Collected data
################
-- ==== Sys2Proof/Laws/MemOkUnits.lean ====
section
/-! SUPPORT. What keeps the memories well formed (`State.memOk`): one lemma for each operation and each meaning of
the copy and splice engines, calls, the bank commands, the command regions and eviction. With
`open Sys2Proof.Laws.MemOk` the lemmas are patterns of `grind` as well. -/

namespace Sys2Proof.Laws.MemOk
set_option Elab.async false
open Sys2Proof Sys2Proof.Machine Sys2Proof.Machine.Num

/-! ## Copy -/

theorem State.srcVal_ok (s : State) (r : EReq) (c : List Int) : Ok s → OkEP (State.srcVal s r c) := by
  unfold State.srcVal; grind (splits := 40) -lia -linarith -ring -order
scoped grind_pattern State.srcVal_ok => State.srcVal s r c

theorem eachE_ok {α β : Type} (f : State → α → Except EErr (State × β)) (x0 : List α) (x1 : State) : (∀ (y0 : State) (y1 : α), Ok y0 → OkEP (f y0 y1)) → Ok x1 → OkEP (eachE f x0 x1) := by
  fun_induction eachE f x0 x1 <;> grind (splits := 40) -lia -linarith -ring -order
scoped grind_pattern eachE_ok => eachE f x0 x1

theorem State.reqWrites_ok (s : State) (r : EReq) (x0 : List (Nat × List (Byte × Bool))) : Ok s → Ok (State.reqWrites s r x0).1 := by
  fun_induction State.reqWrites s r x0 <;> grind (splits := 40) -lia -linarith -ring -order
scoped grind_pattern State.reqWrites_ok => State.reqWrites s r x0

theorem State.boxVal_ok (s : State) (r : EReq) (j : Nat) (i : List Nat) : Ok s → OkEP (State.boxVal s r j i) := by
  unfold State.boxVal; grind (splits := 40) -lia -linarith -ring -order
scoped grind_pattern State.boxVal_ok => State.boxVal s r j i

theorem State.makeUnit_ok (s : State) (r : EReq) (u : Nat) : Ok s → OkEP (State.makeUnit s r u) := by
  unfold State.makeUnit; grind (splits := 40) -lia -linarith -ring -order
scoped grind_pattern State.makeUnit_ok => State.makeUnit s r u

theorem State.putScr_ok (s : State) (r : EReq) (x : BoxUnit) : Ok s → Ok (State.putScr s r x) := by
  unfold State.putScr; grind (splits := 40) -lia -linarith -ring -order
scoped grind_pattern State.putScr_ok => State.putScr s r x

theorem State.oldBytes_ok (s : State) (r : EReq) (ws : BoxWrites) (va n : Nat) : Ok s → OkEP (State.oldBytes s r ws va n) := by
  unfold State.oldBytes; grind (splits := 40) -lia -linarith -ring -order
scoped grind_pattern State.oldBytes_ok => State.oldBytes s r ws va n

theorem State.unitBytes_ok (s : State) (r : EReq) (ws : BoxWrites) (x : BoxUnit) : Ok s → Ok (State.unitBytes s r ws x).1 := by
  unfold State.unitBytes; grind (splits := 40) -lia -linarith -ring -order
scoped grind_pattern State.unitBytes_ok => State.unitBytes s r ws x

theorem State.putUnits_ok (s : State) (r : EReq) (xs : List BoxUnit) : Ok s → Ok (State.putUnits s r xs).1 := by
  intro h
  have ha := foldlP_ok (placeUnit r) xs (s, ⟨[], [], [], none⟩) h (fun t a ht => by
    unfold placeUnit
    split
    · exact ht
    · dsimp only
      split
      · exact State.putScr_ok _ _ _ ht
      · exact State.unitBytes_ok _ _ _ _ ht)
  unfold State.putUnits
  dsimp only
  generalize xs.foldl (placeUnit r) (s, ⟨[], [], [], none⟩) = a at *
  have hb := State.reqWrites_ok a.1 r (a.2.scale.reverse ++ a.2.data.reverse) ha
  split
  · rename_i e
    rw [e] at hb
    exact hb
  · rename_i e
    rw [e] at hb
    exact hb
scoped grind_pattern State.putUnits_ok => State.putUnits s r xs

theorem Prep.bind_ok (p : Prep) (f : State → EReq → Prep) : OkPr p → (∀ (y0 : State) (y1 : EReq), Ok y0 → OkPr (f y0 y1)) → OkPr (Prep.bind p f) := by
  unfold Prep.bind; grind (splits := 40) -lia -linarith -ring -order
scoped grind_pattern Prep.bind_ok => Prep.bind p f

theorem Prep.descr_ok (s : State) (r : EReq) (l : List (Nat × Nat)) : Ok s → OkPr (Prep.descr s r l) := by
  unfold Prep.descr; grind (splits := 40) -lia -linarith -ring -order
scoped grind_pattern Prep.descr_ok => Prep.descr s r l

theorem readRecord_ok (role : Role) (reg side : Nat) (s : State) (r : EReq) : Ok s → OkPr (readRecord role reg side s r) := by
  unfold readRecord; grind (splits := 40) -lia -linarith -ring -order
scoped grind_pattern readRecord_ok => readRecord role reg side s r

theorem checkScale_ok (s : State) (r : EReq) : Ok s → OkPr (checkScale s r) := by
  unfold checkScale; grind (splits := 40) -lia -linarith -ring -order
scoped grind_pattern checkScale_ok => checkScale s r

theorem orderRecs_ok (s : State) (r : EReq) : Ok s → OkPr (orderRecs s r) := by
  unfold orderRecs; grind (splits := 40) -lia -linarith -ring -order
scoped grind_pattern orderRecs_ok => orderRecs s r

theorem checkPair_ok (s : State) (r : EReq) : Ok s → OkPr (checkPair s r) := by
  unfold checkPair; grind (splits := 40) -lia -linarith -ring -order
scoped grind_pattern checkPair_ok => checkPair s r

theorem checkCounter_ok (s : State) (r : EReq) : Ok s → OkPr (checkCounter s r) := by
  unfold checkCounter; grind (splits := 40) -lia -linarith -ring -order
scoped grind_pattern checkCounter_ok => checkCounter s r

theorem takeSlots_ok (s : State) (r : EReq) : Ok s → OkPr (takeSlots s r) := by
  intro h; unfold takeSlots; dsimp only
  split
  · exact h
  · split
    · exact foldl_ok _ _ _ h (by grind)
    · exact OkPr.wait
scoped grind_pattern takeSlots_ok => takeSlots s r

theorem beginCopy_ok (bytes : Nat) (s : State) (r : EReq) : Ok s → OkPr (beginCopy bytes s r) := by
  unfold beginCopy; grind (splits := 40) -lia -linarith -ring -order
scoped grind_pattern beginCopy_ok => beginCopy bytes s r

theorem State.beginBox_ok (s : State) (r : EReq) : Ok s → OkPr (State.beginBox s r) := by
  unfold State.beginBox; grind (splits := 40) -lia -linarith -ring -order
scoped grind_pattern State.beginBox_ok => State.beginBox s r

theorem State.beginLin_ok (s : State) (r : EReq) : Ok s → OkPr (State.beginLin s r) := by
  unfold State.beginLin; grind (splits := 40) -lia -linarith -ring -order
scoped grind_pattern State.beginLin_ok => State.beginLin s r

theorem State.afterPrep_ok (s : State) (r : EReq) (x0 : Prep) : Ok s → OkPr x0 → Ok (State.afterPrep s r x0) := by
  unfold State.afterPrep; grind (splits := 40) -lia -linarith -ring -order
scoped grind_pattern State.afterPrep_ok => State.afterPrep s r x0

theorem execCopyBegin_ok (cluster queue : Nat) (s : State) : Ok s → OkR (execCopyBegin cluster queue s) := by
  unfold execCopyBegin; grind (splits := 40) -lia -linarith -ring -order
scoped grind_pattern execCopyBegin_ok => execCopyBegin cluster queue s

theorem State.boxChunk_ok (s : State) (r : EReq) : Ok s → Ok (State.boxChunk s r).1 := by
  unfold State.boxChunk; grind (splits := 40) -lia -linarith -ring -order
scoped grind_pattern State.boxChunk_ok => State.boxChunk s r

theorem State.linSource_ok (s : State) (r : EReq) : Ok s → OkEP (State.linSource s r) := by
  unfold State.linSource; grind (splits := 40) -lia -linarith -ring -order
scoped grind_pattern State.linSource_ok => State.linSource s r

theorem State.linChunk_ok (s : State) (r : EReq) : Ok s → Ok (State.linChunk s r).1 := by
  unfold State.linChunk; grind (splits := 40) -lia -linarith -ring -order
scoped grind_pattern State.linChunk_ok => State.linChunk s r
################
### Aim of the task:
The answer should be an exact copy of the lines from the first line of the data through the line with "scoped grind_pattern State.oldBytes_ok" and should contain nothing else.

### Task output:
-- ==== Sys2Proof/Laws/MemOkUnits.lean ====
section
/-! SUPPORT. What keeps the memories well formed (`State.memOk`): one lemma for each operation and each meaning of
the copy and splice engines, calls, the bank commands, the command regions and eviction. With
`open Sys2Proof.Laws.MemOk` the lemmas are patterns of `grind` as well. -/

namespace Sys2Proof.Laws.MemOk
set_option Elab.async false
open Sys2Proof Sys2Proof.Machine Sys2Proof.Machine.Num

/-! ## Copy -/

theorem State.srcVal_ok (s : State) (r : EReq) (c : List Int) : Ok s → OkEP (State.srcVal s r c) := by
  unfold State.srcVal; grind (splits := 40) -lia -linarith -ring -order
scoped grind_pattern State.srcVal_ok => State.srcVal s r c

theorem eachE_ok {α β : Type} (f : State → α → Except EErr (State × β)) (x0 : List α) (x1 : State) : (∀ (y0 : State) (y1 : α), Ok y0 → OkEP (f y0 y1)) → Ok x1 → OkEP (eachE f x0 x1) := by
  fun_induction eachE f x0 x1 <;> grind (splits := 40) -lia -linarith -ring -order
scoped grind_pattern eachE_ok => eachE f x0 x1

theorem State.reqWrites_ok (s : State) (r : EReq) (x0 : List (Nat × List (Byte × Bool))) : Ok s → Ok (State.reqWrites s r x0).1 := by
  fun_induction State.reqWrites s r x0 <;> grind (splits := 40) -lia -linarith -ring -order
scoped grind_pattern State.reqWrites_ok => State.reqWrites s r x0

theorem State.boxVal_ok (s : State) (r : EReq) (j : Nat) (i : List Nat) : Ok s → OkEP (State.boxVal s r j i) := by
  unfold State.boxVal; grind (splits := 40) -lia -linarith -ring -order
scoped grind_pattern State.boxVal_ok => State.boxVal s r j i

theorem State.makeUnit_ok (s : State) (r : EReq) (u : Nat) : Ok s → OkEP (State.makeUnit s r u) := by
  unfold State.makeUnit; grind (splits := 40) -lia -linarith -ring -order
scoped grind_pattern State.makeUnit_ok => State.makeUnit s r u

theorem State.putScr_ok (s : State) (r : EReq) (x : BoxUnit) : Ok s → Ok (State.putScr s r x) := by
  unfold State.putScr; grind (splits := 40) -lia -linarith -ring -order
scoped grind_pattern State.putScr_ok => State.putScr s r x

theorem State.oldBytes_ok (s : State) (r : EReq) (ws : BoxWrites) (va n : Nat) : Ok s → OkEP (State.oldBytes s r ws va n) := by
  unfold State.oldBytes; grind (splits := 40) -lia -linarith -ring -order
scoped grind_pattern State.oldBytes_ok => State.oldBytes s r ws va n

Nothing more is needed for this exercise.